Posted by Bradley Grainger at 04:01 PM

09 June 2011

Git Bash in Console2

I started using Console2 after reading Scott Hanselman’s recommendation. Not only can it display a regular command prompt and PowerShell in tabs (as he describes), any console process can be added. msysgit users can add Git Bash to by opening the Settings dialog and adding a tab with the following properties:

  • Title: Git Bash
  • Icon: C:\Program Files (x86)\Git\etc\git.ico
  • Shell: C:\Windows\SysWOW64\cmd.exe /c ""C:\Program Files (x86)\Git\bin\sh.exe" --login -i"
  • Startup dir: C:\YourCode

Posted by Bradley Grainger at 10:26 AM

13 April 2011

Generating a deterministic GUID

Although a new GUID is typically created in order to provide a unique ID, there are occasions when it’s useful for two different systems to generate the same GUID independently. RFC 4122 provides an algorithm for deterministic creation of a GUID based on a namespace ID (itself a GUID) and a name within that namespace. These name- based GUIDs will never collide with GUIDs from other sources (e.g., Guid.NewGuid), and have a very (very) small chance of colliding with other name-based GUIDs. As per section 4.3:

  • The UUIDs generated at different times from the same name in the same namespace MUST be equal.
  • The UUIDs generated from two different names in the same namespace should be different (with very high probability).
  • The UUIDs generated from the same name in two different namespaces should be different with (very high probability).
  • If two UUIDs that were generated from names are equal, then they were generated from the same name in the same namespace (with very high probability).

Because the .NET Framework doesn’t provide a way to create these GUIDs, it’s tempting to create a custom solution (e.g., using a MD5 hash as a GUID, because it has the same number of bytes), but because that doesn’t follow the rules of GUID creation, it’s not guaranteed to be unique with respect to other GUIDs.

The algorithm for generating these GUIDs is fairly straightforward; the most complicated part may be converting the GUID to network byte order as specified in the RFC. (It’s complicated enough that the RFC authors got it wrong; the example given in Appendix B is incorrect.)

There are libraries to do this for Python and C++; I didn’t find one for .NET, so I wrote GuidUtility.Create which implements the RFC 4122 rules. Using it is simple (once you’ve decided on the namespace ID to use):

    Guid guid = GuidUtility.Create(GuidUtility.DnsNamespace, "code.logos.com");

Posted by Bradley Grainger at 06:31 PM

29 December 2010

Binary Patching with bsdiff

bsdiff and bspatch are tools for building and applying patches to binary files. If the files are reasonably similar (e.g., built from the same source code), a patch that can transform v1 of a file into v2 is often significantly smaller than downloading the entire v2 file. According to Naïve Differences of Executable Code (the paper that introduced the algorithm), compression ratios of 10x or more are typically achieved.

The reference implementation is written in C and uses bzip2 to compress chunks in the patch file. I ported the algorithm to C# and used #ziplib for bzip2 support.

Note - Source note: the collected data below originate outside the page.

-- ==== Sys2Proof/Machine/Sequencer.lean ====
section
/-! DEFINITION. Control flow, waits on engines, tickets, HALT, STEP and the fetch buffer (R171 to R178, R182, R183, R186,
R187). -/

namespace Sys2Proof.Machine

/-- The state after issuing an instruction that goes on at index t, `steps` steps later (R172). -/
def State.issueAt (s : State) (c : CoreId) (i : Instr) (effect : State) (t steps : Nat) : Host.Outcome State Fault Refusal :=
  s.issueTo c i true (effect.goTo c.toNat t steps)

/-- LOOP: lcLC = COUNT; when COUNT = 0, continues at END + 1 after a further step (R172, R177). -/
def execLoop (c : CoreId) (lc : BitVec 2) (ia : Bool) (endIdx : BitVec 12) (count : BitVec 24) (s : State) :
    Host.Outcome State Fault Refusal :=
  let q := s.seq c.toNat
  let n := fieldMod q ia count 24
  let s' := s.setSeq c.toNat { q with lc := q.lc.set lc.toNat (BitVec.ofNat 24 n) }
  if n = 0 then s.issueAt c (.loop c lc ia endIdx count) s' (endIdx.toNat + 1) 2
  else s.issueAt c (.loop c lc ia endIdx count) s' (q.pc.toNat + 1) 1

/-- ENDL: decrements lcLC; while the result is non-zero, continues at BODY after a further step (R172, R177). -/
def execEndl (c : CoreId) (lc : BitVec 2) (body : BitVec 12) (s : State) : Host.Outcome State Fault Refusal :=
  let q := s.seq c.toNat
  let n := q.lc[lc.toNat] - 1
  let s' := s.setSeq c.toNat { q with lc := q.lc.set lc.toNat n }
  if n = 0 then s.issueAt c (.endl c lc body) s' (q.pc.toNat + 1) 1
  else s.issueAt c (.endl c lc body) s' body.toNat 2

/-- BR: continues at TARGET when COND holds, after a further step (R172, R177). -/
def execBr (c : CoreId) (cond ra : BitVec 4) (ia : Bool) (target : BitVec 12) (s : State) :
    Host.Outcome State Fault Refusal :=
  let q := s.seq c.toNat
  if brTaken cond (q.reg ra) then s.issueAt c (.br c cond ra ia target) s (fieldMod q ia target 12) 2
  else s.issueAt c (.br c cond ra ia target) s (q.pc.toNat + 1) 1

/-- The smallest valid bucket whose size is at least v (R178, R320). -/
def pickBucket (t : List Bucket) (v : Nat) : Option Bucket :=
  (t.filter fun b => b.valid && decide (v ≤ b.size.toNat)).foldl (fun best b =>
    match best with
    | none => some b
    | some x => if b.size.toNat < x.size.toNat then some b else some x) none

/-- BKT: waits for every SCT issued before it; writes the size of the bucket it picks into RD and continues at the variant's entry.
A value above the largest bucket is fault 3 (R161, R172, R178). -/
def execBkt (c : CoreId) (rd ra : BitVec 4) (src : Bool) (btab : Byte) (s : State) : Host.Outcome State Fault Refusal :=
  let q := s.seq c.toNat
  let v := if src then (q.reg ra).toNat else q.bk.toNat
  let ready := (s.vec c.toNat).q.all fun v => v.kind ≠ .sct
  let effect :=
    match pickBucket (Sparse.get [] q.bkts btab.toNat) v with
    | some b => (s.setReg c.toNat rd (b.size.zeroExtend 64)).goTo c.toNat b.entry.toNat 2
    | none => (s.coreFault c.toNat 3 q.pc).goTo c.toNat (q.pc.toNat + 1) 2
  s.issueTo c (.bkt c rd ra src btab) ready effect

/-- HALT stops issuing (R177); PACK_STATE follows when it was the last core (R306). -/
def execHalt (c : CoreId) (s : State) : Host.Outcome State Fault Refusal :=
  s.issueTo c (.halt c) true (s.haltCore c.toNat 3)

/-- STEP: RD = the module step counter (R177, R183). -/
def execStepCtr (c : CoreId) (rd : BitVec 4) (s : State) : Host.Outcome State Fault Refusal :=
  s.issue c (.stepCtr c rd) true (s.setReg c.toNat rd (BitVec.ofNat 64 s.now))

/-- Does engine e of a core hold an arm, from acceptance to completion (R229, R230)? -/
def State.engBusy (s : State) (c e : Nat) : Bool :=
  let g := s.eng c e
  g.active.isSome || g.queued.isSome || g.reserved.isSome

/-- The engines a mask names. -/
def maskEngines (m : Byte) : List Nat := (List.range 8).filter fun e => m.getLsbD e

/-- WAITS: waits until no engine in MASK holds an arm (R177, R230). -/
def execWaits (c : CoreId) (mask : Byte) (s : State) : Host.Outcome State Fault Refusal :=
  s.issue c (.waits c mask) ((maskEngines mask).all fun e => !s.engBusy c.toNat e) s

/-- WAITANY: in strict mode fault 2; in relaxed mode waits until an engine in MASK holds no arm, RD = the lowest such, all ones
for an empty mask, and counts a timing-dependent choice (R177, R182). -/
def execWaitany (c : CoreId) (rd : BitVec 4) (mask : Byte) (s : State) : Host.Outcome State Fault Refusal :=
  let i := Instr.waitany c rd mask
  if s.pack.strict then s.issue c i true (s.coreFault c.toNat 2 (s.pcOf c.toNat))
  else if mask = 0 then s.issue c i true ((s.setReg c.toNat rd (BitVec.allOnes 64)).countTdc c.toNat)
  else
    match (maskEngines mask).find? fun e => !s.engBusy c.toNat e with
    | some e => s.issue c i true ((s.setReg c.toNat rd (BitVec.ofNat 64 e)).countTdc c.toNat)
    | none => s.issue c i false s

/-- The core whose router hosts slice 4k, the home of work counter k (R185, R250, R266). -/
def counterHome (k : Nat) : CoreId := BitVec.ofNat 11 ((4 * k / 8) * 64 + (8 * (4 * k % 8) + 4))

/-- TKT: in strict mode fault 2; in relaxed mode a request goes to the counter's home and the core waits for the ticket (R172,
R182, R186, R266). -/
def execTkt (c : CoreId) (rd : BitVec 4) (ia : Bool) (ctr : BitVec 6) (s : State) : Host.Outcome State Fault Refusal :=
  let q := s.seq c.toNat
  let k := fieldMod q ia ctr 6
  let i := Instr.tkt c rd ia ctr
  if s.pack.strict then s.issue c i true (s.coreFault c.toNat 2 q.pc)
  else
    let s' := s.countTdc c.toNat
    let s' := s'.setSeq c.toNat { (s'.seq c.toNat) with wait := .ticket rd, st := 2 }
    s.issueTo c i true (s'.whistleSend 1
      { typ := 0x02, src := c, dst := counterHome k, bridge := false, body := [BitVec.ofNat 32 (k + 64 * c.toNat)] })

/-- TKTSET: the new values go to the counter's home (R187, R266). -/
def execTktset (c : CoreId) (ra : BitVec 4) (clr ia : Bool) (ctr : BitVec 6) (s : State) :
    Host.Outcome State Fault Refusal :=
  let q := s.seq c.toNat
  let k := fieldMod q ia ctr 6
  let v := q.reg ra
  s.issue c (.tktset c ra clr ia ctr) true (s.whistleSend 3
    { typ := 0x04, src := c, dst := counterHome k, bridge := false,
      body := [BitVec.ofNat 32 (k + (if clr then 64 else 0) + 128 * c.toNat), v.truncate 32, (v >>> 32).truncate 32] })

/-- The next 16 instructions come into the buffer when 16 of its 32 entries are free; an entry is free once its instruction has
issued. A PC the buffer did not hold issues 3 steps later (R173; log 18). -/
def execInstructionFetch (c : CoreId) (s : State) : Host.Outcome State Fault Refusal :=
  let q := s.seq c.toNat
  let hi := q.bufBase + q.buf.length
  if (q.st = 1 ∨ q.st = 2) ∧ hi < 4096 ∧ hi ≤ max q.pc.toNat q.bufBase + 16 then
    let n := min 16 (4096 - hi)
    let a := coreAddr c.toNat (8 * hi)
    let new := (List.range n).map fun i => BitVec.ofNat 64 (leNat (s.mem.bytesAt (a + 8 * i) 8))
    let buf := q.buf ++ new
    let drop := buf.length - 32
    .next (s.setSeq c.toNat { q with
      bufBase := q.bufBase + drop, buf := buf.drop drop,
      nextIssue := if hi ≤ q.pc.toNat then max q.nextIssue (s.now + 3) else q.nextIssue })
  else .next s

end Sys2Proof.Machine
end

The primary file is BinaryPatchUtility.cs; the entire project (with bsdiff and bspatch front ends) is available at github. (Note that if you just want to run bsdiff from the command prompt, a Windows port is already available. This project is designed for reuse within another program, under the same license as the original bsdiff code.)

Posted by Bradley Grainger at 04:00 PM

16 December 2010

DirectoryInfo.GetFiles improved in .NET 4

A nice improvement in .NET 4 is that the following code runs significantly faster than it did under .NET 3.5:

    new DirectoryInfo(folderPath)
        .GetFiles()
        .Select<FileInfo, long>(fi => fi.Length)
        .ToList();

In .NET 3.5, the Length property (as well as most of the other properties on FileInfo) is fetched lazily; accessing the property hits the filesystem again for each file returned by GetFiles, incurring a substantial speed penalty. In .NET 4, GetFiles uses the information already returned by the OS when enumerating the contents of the directory to pre-populate the values of the FileInfo properties, avoiding subsequent filesystem accesses.

For a folder containing several thousand files, the .NET 4 implementation can be from three times (on a local drive) to 50 times (on a network path) faster.

For more information on this and other changes, see Justin Van Patten's MSDN magazine article, What's New in the Base Class Libraries in .NET Framework 4.

Posted by Bradley Grainger at 08:30 PM

06 December 2010

Fixing C++ projects that always rebuild

After upgrading to Visual Studio 2010, one of our C++ projects would always be built, even if none of its files changed. When setting MSBuild output verbosity to "Normal", the Build output window would show:

1>------ Build started: Project: SomeLib, Configuration: Release Win32 ------ 
1>InitializeBuildStatus: 
1>  Creating ".\Release\SomeLib.unsuccessfulbuild" because "AlwaysCreate" was specified. 
...
1>Build succeeded. 
1> 
1>Time Elapsed 00:00:00.47 
========== Build: 1 succeeded, 0 failed, 0 up-to-date, 0 skipped ========== 

This occurred even though none of the files in that project had changed.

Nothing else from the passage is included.